The forces acting in the air gap lead to structural vibrations of the stator. In combination with the eigenmodes and eigenfrequencies of the structure, which were obtained from a computational modal analysis (not shown here for brevity) according to the schematic shown in Figure 14, the equivalent radiated power of the electric motor can be calculated. Figure 17 shows this ERP for the selected operating point as a function of frequency. The frequency is given in multiples of the electrical frequency of approximately 285 Hz. It can be seen that the ERP has maxima around 5 kHz with peak levels of approximately 70 dB, as well as corresponding harmonics around 10 kHz and 15 kHz. Although overall the level appears quite low, it is possible that such high-frequency components could affect the total noise from the vehicle and, especially, psychoacoustic metrics such as tonality and sharpness.

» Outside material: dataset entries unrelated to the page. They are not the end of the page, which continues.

-- ==== Sys2Proof/Machine/Memory.lean ====
section
/-! DEFINITION. Addressed stores (NOR flash, boot store, recorder store): a canonical sorted list of cells, an unlisted byte reading as erased, 0xFF. -/

namespace Sys2Proof.Machine

/-- A store: (address, byte) pairs, addresses strictly rising, no byte equal to the erased value. -/
abbrev Mem := List Host.Cell

/-- What an unlisted byte reads as: an erased flash byte. -/
def erased : Byte := 0xFF

/-- Every cell of a store lies at or above an address. -/
def Mem.above (lo : Nat) : Mem → Bool
  | [] => true
  | (a, b) :: m => lo ≤ a && b != erased && Mem.above (a + 1) m

/-- The canonical form: addresses strictly rising and no cell equal to the erased value. -/
def Mem.wf (m : Mem) : Bool := Mem.above 0 m

/-- The byte at an address. -/
def Mem.read : Mem → Nat → Byte
  | [], _ => erased
  | (a, b) :: m, k => if k = a then b else Mem.read m k

/-- A cell put in the place of its address. -/
def Mem.put : Mem → Nat → Byte → Mem
  | [], k, v => [(k, v)]
  | (a, b) :: m, k, v => if k < a then (k, v) :: (a, b) :: m else (a, b) :: Mem.put m k v

/-- A store with one byte written; the erased value is not listed. -/
def Mem.write (m : Mem) (k : Nat) (v : Byte) : Mem :=
  let r : Mem := m.filter fun c => c.1 != k
  if v = erased then r else r.put k v

/-- Consecutive bytes written from an address. -/
def Mem.writeList (m : Mem) : Nat → List Byte → Mem
  | _, [] => m
  | k, v :: vs => Mem.writeList (m.write k v) (k + 1) vs

/-- `n` bytes read from an address. -/
def Mem.readList (m : Mem) : Nat → Nat → List Byte
  | _, 0 => []
  | k, n + 1 => m.read k :: Mem.readList m (k + 1) n

/-- A store with the addresses from `lo` below `hi` erased. -/
def Mem.erase (m : Mem) (lo hi : Nat) : Mem := m.filter fun c => c.1 < lo || hi ≤ c.1

/-- A flash page program: bits can only be cleared, so the byte is ANDed with what the cell holds. -/
def Mem.program (m : Mem) : Nat → List Byte → Mem
  | _, [] => m
  | k, v :: vs => Mem.program (m.write k (m.read k &&& v)) (k + 1) vs

end Sys2Proof.Machine
end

It has to be noted that the ERP is a measure of the structure-borne sound power, and the part of the ERP that is radiated into the acoustic far field further depends on the radiation efficiency as well as on secondary effects such as possible shielding by the nacelle. In addition, the mounting of the motor and other connected components will affect the vibrational behavior and hence the eigenfrequencies. However, the ERP presented in Figure 17 is still a valuable indicator of frequency ranges where tonal noise from the electric machine may add to the total noise of the propulsion system.

6. Tip Rotor

6.1. Method

Based on the thrust requirements during the mission of the vehicle, a set of propellers for the tilt-rotor vehicle are designed. For this purpose, an inverse propeller design method is used. This method is based on classical blade-element-momentum theory (BEMT) [70,71,72,73,74,75,76] and delivers the blade geometry, which is automatically translated into a computer-aided design (CAD) geometry. For exploring the design space, several parameter variations with respect to diameter, rotational speed and blade twist are performed. The final design is a compromise between the cruise case, where a highly twisted blade shape is desired, and the hover case, where a very low twist is required (see

Table 5. Tilt-rotor operating conditions.

	Cruise	Hover	Units
D	$1.85$	$1.85$	m
$C_P$	$0.308$	$0.120$	-
$C_T$	$0.122$	$0.210$	-
${\beta }_{0.75}$	$42.3$	$17.5$	°
n	840	1828	1/min
$\eta$	$85.2$	−	%
$T/P$	−	$29.8$	N/kW
$M_{tip}$	$0.300$	$0.521$	-

for the final operating conditions). The result depends on the ratio of the mission energy used during hover to the energy used for the cruise segment. The main design point was therefore biased towards the hover case. Additional constraints like tip Mach number and trailing edge thickness were taken into account.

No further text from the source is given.